I copied the example directly from your README.md.
So I have it testing on OSX with OpenMPI and on Linux with OpenMPI and MPICH: https://travis-ci.org/github/NOhs/pytest-easyMPI
The .travis.yaml
file in the root directory of this project tells you how I setup the venv and the package. Can you check if you do the same?
Yeah, my installation was broken because of the name change. Now it's working for both MPI versions. Thanks!
Glad it works! If you have any feature requests, just open a new issue.

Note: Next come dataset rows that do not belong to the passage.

theorem facc_goes {s s2 : State} {f : LSF} {ps : List Piece}
    (h : LsReady s .l f (f.vreg.extractLsb' 0 5 :: f.vreg.extractLsb' 5 5 :: addrRegsOf f) [faccPred f]) (open_ : s.tile.faccOpen = false)
    (al : (s.tile.faccEa f).toNat % (if bit f.vreg 10 then 8 else 4) = 0)
    (plan : (Plan.ok [] (s.lsIssue .l f)).add s.cur .far .rmw (s.tile.faccEa f) (if bit f.vreg 10 then 8 else 4) 0 0 false = .ok ps s2) :
    exec (.facc f) s = .next ((s2.launchReq s .l f (.facc (f.vreg.extractLsb' 0 5) (bit f.vreg 10) (s.tile.areg .l (f.vreg.extractLsb' 5 5)) (faccPred f))
      ps false false).lsGoOn .l) := by
  have ex : exec (.facc f) s = execFacc f s := rfl
  rw [ex]
  unfold execFacc
  refine next_congr (lsRun_pending h ?_)
  unfold Tile.faccEa at al plan
  simp only [cur_lsIssue, faccOpen_lsIssue, areg_lsIssue, indexOf_lsIssue, open_, al, plan, ne_eq, not_true, Bool.false_eq_true, if_false]
  rfl

/-! ### Lookups (07 R167, 17 R347, log 112) -/

section
variable {s : State} {f : LSF} (h : LsReady s .s f [f.base] []) (rel : s.sysRelease f true = none)
  (first : (s.lsIssue .s f).tile.releaseWaits .s f = false) (acquired : (s.lsIssue .s f).tile.acquireBefore .s = false) (interior : Bool)
include h rel first acquired

/-- S stands at its word while the request is in the network. -/
theorem lsLook_away (away : s.defer = true) : s.lsLook f interior = (s.bindTag s.tile.ctx).upd fun t =>
    let t := t.lsHold .s s.dev.now
    t.setLsState .s { t.ls .s with sent := some ((t.ls .s).sent.getD (s.dev.now, 0)) } := by
  unfold State.lsLook
  rw [sRun_released rel, lsRun_ready _ _ _ _ _ _ h]
  simp only [first, acquired, away, Bool.or_self, Bool.false_eq_true, if_false, if_true]

theorem lsLook_answered (here : s.defer = false) (kept : s.regLost (128 * f.vreg.toNat) 128 = none) {name : Word} {s2 : State}
    (found : (s.lsIssue .s f).lookup s.tile.ctx (s.tile.vreg f.vreg.toNat) interior = .ok name s2) :
    s.lsLook f interior = (s2.upd fun t => (t.setLs .s f.base name).mark .s (t.s.clk.s + 1)).lsEnd s .s f (BitVec.ofNat 32 name.toNat) := by
  have line : (s.lsIssue .s f).tile.vreg f.vreg.toNat = s.tile.vreg f.vreg.toNat := congrArg (BitVec.ofNat 1024) (rread_lsIssue ..)
  unfold State.lsLook
  rw [sRun_released rel]
  refine lsRun_next h ?_
  simp only [first, acquired, here, kept, line, ctx_lsIssue, found, Bool.or_self, Bool.false_eq_true, if_false, BitVec.ofNat_toNat]

end

/-- Settles O22: appends and pops by their launch's quiescence, FACC, and the lookups as one operation. -/
theorem listsFaccAndLookups : Obligations.ListsFaccAndLookups := by
  intro s s2 f w l ps name
  simp only [← predOf_eq, ← faccPred_eq, ← extract_low_eq, ← extract_mid_eq]
  refine ⟨fun h rel list launch => ⟨fun done may => wlapp_quiescent launch h rel list done may, fun running room => wlapp_goes launch h rel list running room⟩,
    fun h list launch => ⟨fun done => wlpop_quiescent launch h list done, fun running facc item => wlpop_goes launch h list running facc item⟩,
    fun h open_ al plan => facc_goes h open_ al plan, fun p hp h rel first acquired => ?_⟩
  have look : exec p.1 s = .next (s.lsLook f p.2) := by
    simp only [List.mem_cons, List.not_mem_nil, or_false] at hp
    rcases hp with rfl | rfl <;> rfl
  have released : (s.lsIssue .s f).tile.releaseWaits .s f = false := by
    rw [Tile.releaseWaits, beq_eq_decide]
    rcases first with none_ | shut
    · simp [none_]
    · rw [shut, Bool.and_false]
  rw [look]
  exact ⟨fun away => next_congr (lsLook_away h rel released acquired p.2 away),
    fun here kept found => next_congr (lsLook_answered h rel released acquired p.2 here kept found)⟩

end Sys2Proof.Machine
end

section
/-! SUPPORT. The end of a flow send, and why the statement about copies and sends fails (07 R154, R162). -/

open Sys2Proof

namespace Sys2Proof.Machine

/-- A send that its Spoke has accepted completes: its record, its signal, and it leaves its queue. -/
theorem flowSendComplete_completes {s : State} {t : TileId} {h : Cmd} {rest : List Cmd} {w : Word} {seq : BitVec 16} {r1 : Nat} {r2 : Option Nat}
    (run : s.enginesRun t = true) (cmds : (s.tileAt t).cmds .send = h :: rest) (body : h.body = .send w seq r1 r2) (injected : h.injected = true)
    (post : (s.tileAt t).mayPost h = true) (accepted : ∀ p ∈ s.dev.net, p.orig = t.val → p.own = none) :
    exec (.flowSendComplete t) s = .next (s.updAt t fun x => x.completeCmd .send (sendHeader t s.devNum w seq)) := by
  have ex : exec (.flowSendComplete t) s = execFlowSendComplete t s := rfl
  have left : (s.dev.net.any fun p => p.orig == t.val && p.own.isSome) = false := by
    rw [List.any_eq_false]
    intro p hp
    by_cases own : p.orig = t.val
    · simp [accepted p hp own]
    · simp [own]
  rw [ex]
  unfold execFlowSendComplete
  simp only [head_cmds cmds, body, run, injected, post, left, Bool.not_false, Bool.and_self, if_true]

theorem orphans_smSignal (x : Tile) (n : BitVec 8) : (x.smSignal n).orphans = x.orphans := (congrArg Tile.orphans (smSignal_eq x n) :)

theorem cmds_smSignal (x : Tile) (n : BitVec 8) (q : Queue) : (x.smSignal n).cmds q = x.cmds q := (congrArg (Tile.cmds · q) (smSignal_eq x n) :)

/-- The posted writes of a command that leaves its queue stay with its tile (07 R154). -/
theorem orphans_completeCmd {x : Tile} {q : Queue} {h : Cmd} {rest : List Cmd} (cmds : x.cmds q = h :: rest) (record : h.record = false) (detail : Word) :
    (x.completeCmd q detail).orphans = x.orphans ++ h.posts := by
  unfold Tile.completeCmd
  simp only [head_cmds cmds, record, Bool.false_eq_true, if_false]
  rw [popCmd_cmds ((cmds_smSignal x h.signal q).trans cmds), orphans_smSignal]

/-- A send that its Spoke has accepted, in whose command a posted write stands. -/
def postedSend : Cmd := { newCmd (.send 0 0 0 none) 0 none 0 0 false Clk.zero with injected := true, posts := [default] }

/-- Tile 0 runs a task, with that send at the head of its queue. -/
def sendingState : State :=
  State.reset.updAt 0 fun x => { x with task := some default, live := true, pmap := 16, q := wr x.q (qIdx .send) [postedSend] }

theorem sendingState_tile : sendingState.tileAt 0 =
    { Tile.reset with task := some default, live := true, pmap := 16, q := wr Tile.reset.q (qIdx .send) [postedSend] } := by
  rw [sendingState, tileAt_updAt_self, tileAt_reset]

theorem sendingState_runs : sendingState.enginesRun 0 = true := by
  unfold State.enginesRun State.runsOn
  rw [sendingState_tile]
  rfl

theorem sendingState_cmds : (sendingState.tileAt 0).cmds .send = [postedSend] := by
  rw [sendingState_tile]
  rfl

/-- Refutes O31: its clause about the end of a send lets only the queue, the semaphores and the event queue change, but does not ask, as its clauses about
copies and copy-outs do, that no posted write stands in the command. Such a write stays with the tile when the command leaves (Tile.orphans). -/
theorem not_copiesAndSends : ¬ Obligations.CopiesAndSends := by
  intro claim
  obtain ⟨-, sends⟩ := claim
  obtain ⟨-, complete⟩ := sends sendingState 0 postedSend [] 0 0 0 none sendingState_runs sendingState_cmds rfl
  obtain ⟨y, leaves, -, -, -, frame⟩ := complete rfl (fun p hp => nomatch hp) (fun record => nomatch record)
  have ends := flowSendComplete_completes sendingState_runs sendingState_cmds rfl rfl rfl fun p hp => nomatch hp
  have same : y = (sendingState.tileAt 0).completeCmd .send (sendHeader 0 sendingState.devNum 0 0) := by
    have states := Host.Outcome.next.inj (leaves.symm.trans ends)
    have tiles := congrArg (State.tileAt · 0) states
    simpa using tiles
  have kept : y.orphans = [] := by
    rw [frame, sendingState_tile]
    rfl
  rw [same, orphans_completeCmd sendingState_cmds rfl, sendingState_tile] at kept
  cases kept
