-- ==== Sys2Proof/Machine/Encoder.lean ====
section
/-! DEFINITION. The Encoder Monitor (R1 to R12): the positions it takes from the lines or from the internal tick
generator, and the commands that bring a position about: TICK, INDEX, INTERNAL_TICK_GENERATOR, and INDEX_LOST, STALL
and MARK_STOP, which name what comes about inside one (log entry 4). -/

namespace Sys2Proof.Machine

/-! ## Positions -/

/-- The index is lost (R8): the Monitor goes UNSYNCED, posts INDEX_LOST for a RUNNING or HOLDING job, and hands on the
index-lost event. -/
def State.loseIndex (s : State) : State :=
  let lost := s.setMonitor { s.monitor with sync := .unsynced, count := 0 }
  (if s.seq.state.runningOrHolding then lost.post .indexLost else lost).seqIndexLost

/-- The Monitor takes a TICK position (R4, R5). -/
def State.takeTick (s : State) : State :=
  match s.monitor.sync with
  | .unsynced => s
  | .synced =>
    let count := s.monitor.count + 1
    if count = 2 * s.monitor.e then s.loseIndex
    else (s.setMonitor { s.monitor with count := count }).seqTick count

/-- The Monitor takes an INDEX position (R4, R6, R7). -/
def State.takeIndex (s : State) : State :=
  match s.monitor.sync with
  | .unsynced => (s.setMonitor { s.monitor with sync := .synced, count := 0 }).seqIndex false
  | .synced =>
    let length := s.monitor.count + 1
    let slip : Bool := length ≠ s.monitor.e
    let counted := s.setMonitor { s.monitor with
      lastLength := length, revolutions := wrapSucc32 s.monitor.revolutions, count := 0 }
    (if slip && s.seq.state.runningOrHolding then counted.post .encoderSlip else counted).seqIndex slip

/-- A TICK on the line: taken while the source in force is EXTERNAL, disregarded otherwise (R1). -/
def State.tickLine (s : State) : State :=
  if s.monitor.source = .external then s.event State.takeTick else s

/-- An INDEX on the line: taken while the source in force is EXTERNAL, disregarded otherwise (R1). -/
def State.indexLine (s : State) : State :=
  if s.monitor.source = .external then s.event State.takeIndex else s

/-- A period of the internal tick generator expires (R11): while the source in force is INTERNAL it produces its next
position, an index at place 0 of its revolution of E positions and a tick at every other; a stopped generator
produces none (R12). -/
def State.generatorPeriod (s : State) : State :=
  if s.monitor.source = .internal then
    let stepped := s.setMonitor { s.monitor with genNext := (s.monitor.genNext + 1) % s.monitor.e }
    s.latch (if s.monitor.genNext = 0 then stepped.takeIndex else stepped.takeTick)
  else s

/-- The position that a position event brings about. -/
def State.takePosition (s : State) : PositionEvent → State
  | .tick => s.tickLine
  | .index => s.indexLine
  | .generator => s.generatorPeriod

/-! ## What ARM makes of the Monitor -/

/-- The Monitor after an accepted ARM of a job record (R3, R11, R12). -/
def Monitor.arm (m : Monitor) (j : JobRecord) : Monitor :=
  if j.source = .external ∧ m.source = j.source ∧ m.e = j.e then m
  else { m with sync := .unsynced, count := 0, source := j.source, e := j.e, period := j.period, genNext := 0 }

/-- The Monitor after RESET (R2). -/
def Monitor.afterReset (m : Monitor) : Monitor :=
  { m with sync := .unsynced, count := 0, source := .external, e := Config.eDefault, period := Config.periodDefault,
           genNext := 0 }

/-! ## The commands -/

/-- TICK (R1, R4, R5, R122). -/
def execTick (s : State) : Host.Outcome State Fault Refusal := .next s.tickLine

/-- INDEX (R1, R4, R6, R7, R114). -/
def execIndex (s : State) : Host.Outcome State Fault Refusal := .next s.indexLine

/-- INTERNAL_TICK_GENERATOR (R11, R12). -/
def execInternalTickGenerator (s : State) : Host.Outcome State Fault Refusal := .next s.generatorPeriod

/-- Whether the next TICK on the line brings the ticks-since-index count to 2E (R8). -/
def State.indexAboutToBeLost (s : State) : Bool :=
  s.monitor.source = .external ∧ s.monitor.sync = .synced ∧ s.monitor.count + 1 = 2 * s.monitor.e

/-- INDEX_LOST (R8, R124): the TICK that loses the index, in a state in which the next TICK does. -/
def execIndexLost (s : State) : Host.Outcome State Fault Refusal :=
  .next (if s.indexAboutToBeLost then s.tickLine else s)

/-- STALL (R121): the position at whose index the STALLED condition rises, in a state in which the position given
makes it rise. -/
def execStall (p : PositionEvent) (s : State) : Host.Outcome State Fault Refusal :=
  let t := s.takePosition p
  .next (if !s.seq.stalled && t.seq.stalled then t else s)

/-- MARK_STOP (R139): the position that holds the strike that wraps the mark counter, in a state in which the position
given holds one. The counter falls at no other strike. -/
def execMarkStop (p : PositionEvent) (s : State) : Host.Outcome State Fault Refusal :=
  let t := s.takePosition p
  .next (if t.markCounter < s.markCounter then t else s)

end Sys2Proof.Machine
end

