-- ==== Sys2Proof/Certificates/Slice0/Obligations.lean ====
section
/-! DEFINITION. The statements for the provers. The first part says in the manual's terms what an event leaves behind;
the second part states the obligations. -/

namespace Sys2Proof.Claims

open Sys2Proof.Machine

/-! ## What an event leaves behind -/

/-- A command completes: it answers a next state, of which `post` holds. -/
def Completes (i : Instr) (s : State) (post : State → Prop) : Prop := ∃ t, exec i s = .next t ∧ post t

/-- What the blocks hold that engrave, store and gather, and the pending ROOM marks: everything but the Cell Link's
queues and marks, the Interpreter and the Status Unit. -/
structure Works where
  screens : Vector ScreenSlot 8
  grads : Vector GradSlot 16
  expander : Expander
  lanes : PerHead (Option Lane)
  monitor : Monitor
  seq : Sequencer
  ports : PerHead HeadPort
  tallies : PerHead Tally
  markCounter : Nat
  captures : List Capture
  room : PerHead Bool
  deriving DecidableEq, Repr

/-- The works of a state. -/
def worksOf (s : State) : Works :=
  { screens := s.screens, grads := s.grads, expander := s.expander, lanes := s.lanes, monitor := s.monitor,
    seq := s.seq, ports := s.ports, tallies := s.tallies, markCounter := s.markCounter, captures := s.captures,
    room := s.tx.room }

/-- The pending STATUS notice after an event that takes the summary from its value in `s` to its value in `t`
(R181). -/
def noticeAfter (s t : State) : Bool :=
  if t.summary && !s.summary then true else if s.summary && !t.summary then false else s.tx.notice

/-- A one-shot event's bit, if it is raised. -/
def bitIf (b : Bool) (e : OneShot) : BitVec 14 := if b then e.bit else 0

/-- The event register after an event that raises the one-shot bits `raised`: those and the edges of the conditions
that rose are set, and no bit is cleared; the mask is unchanged (R180, R181). -/
def Latches (s t : State) (raised : BitVec 14) : Prop :=
  t.status.events = s.status.events ||| raised ||| risingEdges s.conditions t.conditions ∧
  t.status.enable = s.status.enable ∧ t.tx.notice = noticeAfter s t

/-- The Error Queue after the posts of an event, with ERROR_QUEUED raised if there is one (R183). -/
def Posts (s t : State) (raised : BitVec 14) (posts : List ErrorEntry) : Prop :=
  t.status.errors = posts.foldl postTo s.status.errors ∧ Latches s t (raised ||| bitIf (!posts.isEmpty) .errorQueued)

/-- An event that leaves the link's queues and marks and the Interpreter as they were. -/
def Event (s t : State) (works : Works) (raised : BitVec 14) (posts : List ErrorEntry) : Prop :=
  worksOf t = works ∧ t.pending = s.pending ∧ t.rx = s.rx ∧ t.interp = s.interp ∧ t.tx.queue = s.tx.queue ∧
  t.tx.flowMark = s.tx.flowMark ∧ t.tx.announced = s.tx.announced ∧ t.tx.sending = s.tx.sending ∧
  Posts s t raised posts

/-- An Error Queue entry of this state's revolution. -/
def entry (s : State) (code : ErrorCode) (head : Option HeadNo := none) (lane : Option Byte := none)
    (track : Option Nat := none) (cell : Option Nat := none) : ErrorEntry :=
  { code := code, revolution := s.monitor.revolutions, head := head, lane := lane, track := track, cell := cell }

/-! ## Frames joining and leaving the Intake FIFO -/

/-- The pending flow mark once the flow state is `f` (R157). -/
def markAfter (s : State) (f : FlowState) : Option FlowState :=
  if f = s.rx.flow then s.tx.flowMark else if f = s.tx.announced then none else some f

/-- The flow state after the fill has risen to `fill` (R156). -/
def flowAfterRise (s : State) (fill : Nat) : FlowState :=
  if s.rx.flow = .flowing ∧ s.rx.high ≤ fill then .paused else s.rx.flow

/-- The flow state after the fill has fallen to `fill` (R156). -/
def flowAfterFall (s : State) (fill : Nat) : FlowState :=
  if s.rx.flow = .paused ∧ fill ≤ s.rx.low then .flowing else s.rx.flow

/-- A good frame has joined the tail of the FIFO, and nothing else has changed but what the flow state brings
(R154 to R157). -/
def Joins (s t : State) (f : Frame) : Prop :=
  worksOf t = worksOf s ∧ t.pending = s.pending ∧
  t.rx = { s.rx with fifo := s.rx.fifo ++ [f], flow := flowAfterRise s (s.fill + f.size) } ∧
  t.tx.flowMark = markAfter s (flowAfterRise s (s.fill + f.size)) ∧ t.tx.announced = s.tx.announced ∧
  t.tx.queue = s.tx.queue ∧ t.tx.sending = s.tx.sending ∧ t.interp = s.interp ∧ Posts s t 0 []

/-- What the taking of a frame owes the workstation. -/
inductive Reply where
  /-- nothing -/
  | silent
  /-- a RESULT -/
  | result (f : UpFrame)
  /-- the frames of a readback -/
  | streams (rb : Readback)
  deriving DecidableEq, Repr

/-- The Upstream Queue after a reply (R172). -/
def queueAfter (s : State) : Reply → List UpFrame
  | .result f => if s.tx.queue.length < 64 then s.tx.queue ++ [f] else s.tx.queue
  | _ => s.tx.queue

/-- The Interpreter's state after a reply (R151, R172). -/
def interpAfter (s : State) : Reply → InterpState
  | .silent => s.interp.state
  | .result f => if s.tx.queue.length < 64 then s.interp.state else .waiting f
  | .streams rb => .streaming rb

/-- The link's side of the taking of the frame at the head of the FIFO: the frame leaves it, the flow state is judged
(R155, R156, R160), the reply is placed or waits (R172), and the outstanding SYNC set becomes `syncs`. -/
def LeavesAndReplies (s t : State) (reply : Reply) (syncs : List SyncEntry) : Prop :=
  t.pending = s.pending ∧
  t.rx = { s.rx with fifo := s.rx.fifo.tail, flow := flowAfterFall s (fillOf s.rx.fifo.tail) } ∧
  t.tx.flowMark = markAfter s (flowAfterFall s (fillOf s.rx.fifo.tail)) ∧ t.tx.announced = s.tx.announced ∧
  t.tx.sending = s.tx.sending ∧ t.tx.queue = queueAfter s reply ∧
  t.interp = { state := interpAfter s reply, syncs := syncs }

/-- The frame at the head of the FIFO is handed on and taken: its effect on the works, its posts and its reply, and
nothing else. -/
def Takes (s t : State) (works : Works) (raised : BitVec 14) (posts : List ErrorEntry) (reply : Reply)
    (syncs : List SyncEntry) : Prop :=
  worksOf t = works ∧ LeavesAndReplies s t reply syncs ∧ Posts s t raised posts

/-- A record stands at the head of the FIFO with a notify byte of 0 or 1, and the Interpreter is FREE. -/
def AtHead (s : State) (k : RecordKind) (h : Header) (p : List Byte) : Prop :=
  s.rx.fifo.head? = some (recordFrame k h p) ∧ s.interp.state = .free ∧ h.notify.toNat ≤ 1

/-- The reply to a success with the completion code and payload given (R170). -/
def successReply (k : RecordKind) (h : Header) (code : Completion := .done) (payload : List Byte := []) : Reply :=
  if k.alwaysAnswered || h.notify = 1 then .result (resultFrame h.tag k.code code payload) else .silent

/-- The record is refused: nothing in any block changes, RECORD_REFUSED is raised, and the refusal is answered
(R169, R170). -/
def Refused (s t : State) (kind : Byte) (h : Header) (code : Completion) (payload : List Byte := []) : Prop :=
  Takes s t (worksOf s) OneShot.recordRefused.bit [] (.result (resultFrame h.tag kind code payload)) s.interp.syncs

/-- The record succeeds, leaves the works given, and is answered as R170 says; it raises no one-shot event. -/
def Succeeds (s t : State) (works : Works) (k : RecordKind) (h : Header) (code : Completion := .done)
    (payload : List Byte := []) : Prop :=
  Takes s t works 0 [] (successReply k h code payload) s.interp.syncs

/-! ## Strikes -/

/-- The strike of a head that falls on a tick, with its result (R18, R43, R122). -/
def dueStrike (u : State) (tick : Nat) (h : HeadNo) : Option (StrikeContext × StrikeResult) :=
  match u.strikeContext h with
  | some c =>
    if strikeTick u.seq.job.e c.screen c.track c.index = tick then some (c, computeStrike (u.strikeInput h c)) else none
  | none => none

/-- Whether a strike is that of cell N-1. -/
def lastCell (c : StrikeContext) : Bool := c.index + 1 = c.screen.cells

/-- The Head Port after the strikes of a tick: an ENGAGED head presents the strike's code, that of its last cell too,
after which it lifts (R55, R70, R71). -/
def portAfter (u : State) (tick : Nat) (h : HeadNo) : HeadPort :=
  match dueStrike u tick h with
  | none => u.ports[h]
  | some (c, r) =>
    let engaged : Bool := u.ports[h].lift ≠ .lifted
    { u.ports[h] with
      lift := if engaged && !lastCell c then .engaged r.code else .lifted
      strokeCode := if engaged then r.code else u.ports[h].strokeCode
      strokeCount := if engaged then u.ports[h].strokeCount + 1 else u.ports[h].strokeCount
      strikes := if r.cut then min 4294967295 (u.ports[h].strikes + 1) else u.ports[h].strikes }

/-- The head's items after the strikes of a tick (R122, R123). -/
def itemsAfter (u : State) (tick : Nat) (h : HeadNo) : HeadItems :=
  match dueStrike u tick h with
  | none => u.seq.heads[h]
  | some (c, _) =>
    if lastCell c then
      { u.seq.heads[h] with
        state := if u.seq.heads[h].next + 1 = c.entry.tracks then .finished else .waiting
        next := u.seq.heads[h].next + 1
        justCut := some c.track }
    else { u.seq.heads[h] with state := .cutting (c.index + 1) }

/-- A slot that goes from one use to another. -/
def slotTo (src dst : SlotUse) (ok : Nat → Bool) : TrackSlot → TrackSlot
  | .held use k cells => .held (if use = src ∧ ok k then dst else use) k cells
  | .free => .free

/-- Both slots of a lane changed by one function. -/
def bothSlots (f : TrackSlot → TrackSlot) (l : Lane) : Lane := { l with slot0 := f l.slot0, slot1 := f l.slot1 }

/-- The lane after the strikes of a tick (R94). -/
def laneAfter (u : State) (tick : Nat) (h : HeadNo) : Option Lane :=
  match dueStrike u tick h with
  | none => u.lanes[h]
  | some (c, _) =>
    if lastCell c then u.lanes[h].map (bothSlots (slotTo .cutting .retained fun _ => true)) else u.lanes[h]

/-- The tally after the strikes of a tick (R134, R135). -/
def tallyAfter (u : State) (tick : Nat) (h : HeadNo) : Tally :=
  match dueStrike u tick h with
  | none => u.tallies[h]
  | some (c, r) =>
    let t := u.tallies[h]
    let n := match u.seq.job.tallySource with
      | .tone => r.cell.tone.toNat
      | .depth => r.depth
    { currentTrack := t.currentTrack + n
      lastTrack := if lastCell c then t.currentTrack + n else t.lastTrack
      job := min 281474976710655 (t.job + n)
      cut := if r.blank then min 4294967295 t.cut else min 4294967295 (t.cut + 1)
      uncut := if r.blank then min 4294967295 (t.uncut + 1) else min 4294967295 t.uncut
      depthClamps := min 4294967295 (t.depthClamps + if r.depthClamped then 1 else 0)
      driveClamps := min 4294967295 (t.driveClamps + if r.driveClamped then 1 else 0) }

/-- A capture after the strikes of a tick (R144 to R146). -/
def captureAfter (u : State) (tick : Nat) (c : Capture) : Capture :=
  match dueStrike u tick c.head with
  | none => c
  | some (x, r) =>
    if c.track = x.track ∧ c.state ≠ .full ∧
        x.index = (if c.state = .waiting then c.first else c.first + c.entries.length) then
      { c with
        entries := c.entries ++ [{ tone := x.cell.tone, mark := x.cell.mark, nocut := x.cell.nocut, depth := r.depth,
                                   code := r.code, depthClamped := r.depthClamped, driveClamped := r.driveClamped }]
        state := if c.length ≤ c.entries.length + 1 ∨ lastCell x then .full else .filling }
    else c

/-- How many of the strikes of a tick count on the mark counter (R139). -/
def marksStruck (u : State) (tick : Nat) : Nat :=
  allHeads.countP fun h => match dueStrike u tick h with
    | some (_, r) => r.cell.mark && !r.blank
    | none => false

/-- Whether the strikes of a tick wrap the mark counter (R139). -/
def wraps (u : State) (tick : Nat) : Bool := 4294967296 ≤ u.markCounter + marksStruck u tick

/-- The works after the strikes of a tick, all heads at once (R54, R57, R122, R123, R134 to R146). -/
def struckWorks (u : State) (tick : Nat) : Works :=
  { worksOf u with
    ports := Vector.ofFn (portAfter u tick)
    lanes := Vector.ofFn (laneAfter u tick)
    tallies := Vector.ofFn (tallyAfter u tick)
    markCounter := (u.markCounter + marksStruck u tick) % 4294967296
    captures := u.captures.map (captureAfter u tick)
    seq := { u.seq with
      heads := Vector.ofFn (itemsAfter u tick)
      retained := u.seq.retained || allHeads.any fun h => (dueStrike u tick h).any fun x => lastCell x.1
      hold := u.seq.hold || (wraps u tick && u.seq.job.markStop) } }

/-- A capture that was not FULL and is FULL after a change (R146). -/
def someFull (captures : List Capture) (f : Capture → Capture) : Bool :=
  captures.any fun c => c.state ≠ .full ∧ (f c).state = .full

/-- The one-shot events that the strikes of a tick raise (R136, R139, R146). -/
def struckRaised (u : State) (tick : Nat) : BitVec 14 :=
  bitIf ((allHeads.any fun h => (dueStrike u tick h).any fun x => x.2.driveClamped) &&
      allHeads.all fun h => u.tallies[h].driveClamps = 0) .driveClamped |||
    bitIf (wraps u tick && u.seq.job.markStop) .markStop |||
    bitIf (someFull u.captures (captureAfter u tick)) .captureFull

/-! ## What stops a cut, a revolution or a job -/

/-- A FILLING capture of the heads chosen becomes FULL (R147). -/
def endCapture (heads : HeadNo → Bool) (c : Capture) : Capture :=
  if c.state = .filling ∧ heads c.head then { c with state := .full } else c

/-- Head items after a slip or a lost index (R115, R124). -/
def suspectItems (i : HeadItems) : HeadItems :=
  { i with
    state := if i.isCutting || (i.justCut.isSome && decide (i.state = .finished)) then .waiting else i.state
    next := if i.justCut.isSome then i.next - 1 else i.next
    interrupted := i.interrupted || i.isCutting || i.justCut.isSome
    justCut := none }

/-- A slot after a slip or a lost index, given its head's items before it (R95, R96). -/
def suspectSlot (i : HeadItems) : TrackSlot → TrackSlot
  | .held .cutting k cells => .held (if i.isCutting then .interrupted else .cutting) k cells
  | .held .retained k cells => .held (if i.justCut = some k then .interrupted else .retained) k cells
  | t => t

/-- The works after a slip or a lost index of a running job (R72, R95, R96, R115, R124, R147). -/
def suspectWorks (s : State) : Works :=
  { worksOf s with
    ports := mapAll (fun h q => if s.cutting h then { q with lift := .lifted } else q) s.ports
    lanes := mapAll (fun h => Option.map (bothSlots (suspectSlot s.seq.heads[h]))) s.lanes
    captures := s.captures.map (endCapture s.cutting)
    seq := { s.seq with state := .holding, hold := false, heads := mapAll (fun _ i => suspectItems i) s.seq.heads } }

/-- The works after the end of a job (R129, R81, R102, R147, R16, R24). -/
def endedWorks (w : Works) (o : JobOutcome) : Works :=
  { w with
    ports := mapAll (fun _ q => { q with lift := .lifted }) w.ports
    lanes := Vector.replicate 8 none
    room := Vector.replicate 8 false
    screens := mapAll (fun _ x => { x with binds := 0 }) w.screens
    grads := mapAll (fun _ x => { x with binds := 0 }) w.grads
    captures := w.captures.map (endCapture fun _ => true)
    seq := { w.seq with
      state := .ended o, hold := false, stalled := false
      heads := mapAll (fun _ i => { state := .out, next := i.next, interrupted := false, faultPosition := false,
                                    justCut := none }) w.seq.heads } }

Great approach, exactly what I would need. However, after installing it I cannot get it to work. Even with a
I get subprocess.CalledProcessError, saying that the command returned the error code 15. When I run the command by hand on the command line, all works well. Could be an environment thing? I've no idea how to debug or even fix that.
I'm running on macOS with Python 3.8 from miniconda. Any help is appreciated!